Olivia Grange, Minister of Culture, Gender, Entertainment and Sport, has said that while Jamaica will become a republic, “we will seek reparations”, noting that reparations are about repairing the damage caused by the enslavement of Africans which is still evident today.
She was speaking today (June 13) in the House of Representatives delivering her presentation in the 2023/24 Sectoral Debate.
“We must continue to pursue reparations for the hundreds of years of chattel enslavement of our African ancestors on plantations in this country. It is not enough to regret to suffering that slavery inflicted on our ancestors. We have been taught that when you do something wrong, you must take responsibility for it, apologise and try to set things right. That is really the essence of our demand,” she said.
The Minister said that it is not just about the money. She said that it is about returning dignity to the Jamaican people for the suffering endured by the ancestors and noted that there are other forms of reparations such as debt forgiveness.
“The National Council on Reparations is in the process of finalising a petition to King Charles III in accordance with section 4 of the Privy Council Act for him to seek the counsel of the Privy Council in declaring that the people of Jamaica, descendants of enslaved ancestors deserve that their historical plight be remedied through various forms of reparations,” she added.
“There are at least ten points that, through CARICOM, we will pursue,” she highlighted, stressing that seeking reparations is about setting things right for Jamaicans to advance and prosper.
“The promotion of reparations is an idea whose time has come and we are determined to take advantage of the moment as we are setting things right. We have been heartened by the gestures being made by an increasing number of people and institutions in the United Kingdom (UK) who are declaring the desire to provide reparations for their ancestors’ role in African trafficking and enslavement. At this time, we call on the government of the UK to do the same,” she shared.

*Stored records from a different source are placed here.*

-- ==== Sys2Proof/Proofs/StoppingSpeed.lean ====
section

/-!
# The stopping speed and the emergency test

The digit recursion of `integerRoot` is the greatest root (R153), and the emergency test is the first trip among
the records in raise order, or the ceiling (R154).
-/

namespace Sys2Proof.Machine

/-! ### The integer root -/

/-- One more base-4 digit doubles the root and may add one. -/
theorem rootDigits_spec (fuel n : Nat) (enough : n < 4 ^ fuel) :
    rootDigits fuel n ^ 2 ≤ n ∧ n < (rootDigits fuel n + 1) ^ 2 := by
  induction fuel generalizing n with
  | zero => simp [rootDigits] at enough ⊢; omega
  | succ fuel ih =>
    obtain ⟨low, high⟩ := ih (n / 4) (by rw [pow_succ] at enough; omega)
    have below : 4 * rootDigits fuel (n / 4) ^ 2 ≤ n := by omega
    have above : n < 4 * (rootDigits fuel (n / 4) + 1) ^ 2 := by omega
    dsimp only [rootDigits]
    split
    · next fits => exact ⟨by nlinarith only [fits], by nlinarith only [above]⟩
    · next exceeds => exact ⟨by nlinarith only [below], by nlinarith only [exceeds]⟩

theorem integerRoot_spec (n : Nat) : integerRoot n ^ 2 ≤ n ∧ n < (integerRoot n + 1) ^ 2 := by
  refine rootDigits_spec _ n ?_
  calc
    n < 2 ^ (n.log2 + 1) := Nat.lt_log2_self
    _ ≤ 2 ^ (2 * (n.log2 / 2 + 1)) := Nat.pow_le_pow_right (by decide) (by omega)
    _ = 4 ^ (n.log2 / 2 + 1) := by rw [pow_mul]; norm_num

theorem stoppingSpeed_of_passed (a : Nat) {d : Int} (passed : d ≤ 0) : stoppingSpeed a d = 0 :=
  if_neg (by omega)

theorem stoppingSpeed_of_ahead (a : Nat) {d : Int} (ahead : 0 < d) :
    (stoppingSpeed a d : Int) ^ 2 ≤ 512 * a * d ∧ 512 * a * d < ((stoppingSpeed a d : Int) + 1) ^ 2 := by
  obtain ⟨n, rfl⟩ := Int.eq_ofNat_of_zero_le ahead.le
  have root : stoppingSpeed a n = integerRoot (512 * a * n) := if_pos ahead
  rw [root]
  exact_mod_cast integerRoot_spec (512 * a * n)

/-! ### The emergency test -/

/-- The records that trip the test of R154: of a BRAKE_POINT kind, at the line with V_old above 0, or not to be
stopped before it even with one step of deceleration. -/
def State.Trips (s : State) (r : HoldRecord) : Prop :=
  ∃ z k p, (r.what = .zoneOverrun z k ∨ (r.what = .cabinOverload k ∧ z = .load)) ∧
    s.tracker.accepted.value = some p ∧
    let e := signedDistance (coordinate p k) (s.zone z).finish
    (e ≤ 0 ∧ 0 < s.rot.vCmd) ∨ (0 < e ∧ stoppingSpeed (s.p 2) e + 16 * s.p 2 / 10 < s.rot.vCmd)

variable {s : State} {r : HoldRecord}

/-- The zone and cabin of a BRAKE_POINT record are its own, or LOAD for CABIN_OVERLOAD (R75). -/
theorem brakePoint_iff (h : Hold) (z : Zone) (k : Cabin) :
    h.brakePoint = some (z, k) ↔ h = .zoneOverrun z k ∨ (h = .cabinOverload k ∧ z = .load) := by
  cases h <;> simp [Hold.brakePoint, and_comm, eq_comm]

theorem outruns_iff (s : State) (bound : Nat) :
    s.outruns bound = true ↔ bound + 16 * s.p 2 / 10 < s.rot.vCmd :=
  decide_eq_true_iff

theorem tripsOn_iff (s : State) (r : HoldRecord) : s.tripsOn r = true ↔ s.Trips r := by
  unfold State.Trips
  simp only [← brakePoint_iff]
  unfold State.tripsOn State.brakeDistances
  cases r.what.brakePoint with
  | none => simp
  | some zk =>
    obtain ⟨z, k⟩ := zk
    cases s.tracker.accepted.value with
    | none => simp
    | some p =>
      generalize distance : signedDistance (coordinate p k) (s.zone z).finish = e
      by_cases atLine : e ≤ 0
      · simp [distance, atLine]
      · simp [distance, atLine, outruns_iff, Int.not_le.1 atLine]

/-- A record that trips is of a BRAKE_POINT kind, so it has a cause (R150). -/
theorem brakeCause_ne_none (trips : s.Trips r) : r.what.brakeCause ≠ none := by
  obtain ⟨z, k, p, kind, -⟩ := trips
  rcases kind with e | ⟨e, -⟩ <;> simp [e, Hold.brakeCause]

theorem emergencyCause_of_trip {pre post : List HoldRecord} (moving : s.rot.wheel.moving = true)
    (records : s.holds.records = pre ++ r :: post) (trips : s.Trips r) (first : ∀ x ∈ pre, ¬ s.Trips x) :
    s.emergencyCause = r.what.brakeCause := by
  have found : s.holds.records.find? s.tripsOn = some r := by
    rw [records, List.find?_append, List.find?_eq_none.2 fun x mem => by rw [tripsOn_iff]; exact first x mem]
    simp [(tripsOn_iff s r).2 trips]
  rw [State.emergencyCause, if_pos moving, found]

theorem emergencyCause_of_no_trip (moving : s.rot.wheel.moving = true)
    (none : ∀ x ∈ s.holds.records, ¬ s.Trips x) :
    s.emergencyCause = if s.outruns s.ceiling = true then some .ceiling else .none := by
  have absent : s.holds.records.find? s.tripsOn = .none :=
    List.find?_eq_none.2 fun x mem => by rw [tripsOn_iff]; exact none x mem
  rw [State.emergencyCause, if_pos moving, absent]

/-- Settles O43: the distance by its residue, the speed by the integer root, the test by its first trip. -/
theorem stoppingSpeedAndTheEmergencyTest : Obligations.StoppingSpeedAndTheEmergencyTest := by
  refine ⟨fun c x => ?_, fun a d => ⟨stoppingSpeed_of_passed a, stoppingSpeed_of_ahead a⟩,
    fun s => ⟨fun rest => ?_, fun moving => ⟨fun pre r post records trips first => ?_, fun none => ?_⟩⟩⟩
  · have distance : signedDistance c x = (x - c + 196608) % 393216 - 196608 := rfl
    rw [distance]
    omega
  · rw [State.emergencyCause, rest]
    rfl
  · have cause := emergencyCause_of_trip moving records trips first
    exact ⟨cause, cause ▸ brakeCause_ne_none trips⟩
  · rw [emergencyCause_of_no_trip moving none]
    exact if_congr (outruns_iff s _) rfl rfl

end Sys2Proof.Machine
end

National Day of Remembrance of the Victims of Chattel Enslavement and Transatlantic Trafficking in Africans
The Minister also spoke about the annual commemoration of the National Day of Remembrance of the Victims of Chattel Enslavement and Transatlantic Trafficking in Africans.
“On this day, we will reflect on and remember our ancestors, many of who suffered and died to make us free. They must never be forgotten,” she said.
Grange was speaking about the act of memoralisation and how it “ensures that we always remember important people and events but it also helps to ensure that certain challenging and horrific parts of our history are never repeated.”
The National Day of Remembrance of the Victims of Chattel Enslavement and Transatlantic Trafficking in Africans was proclaimed earlier this year by Governor General, Sir Patrick Allen.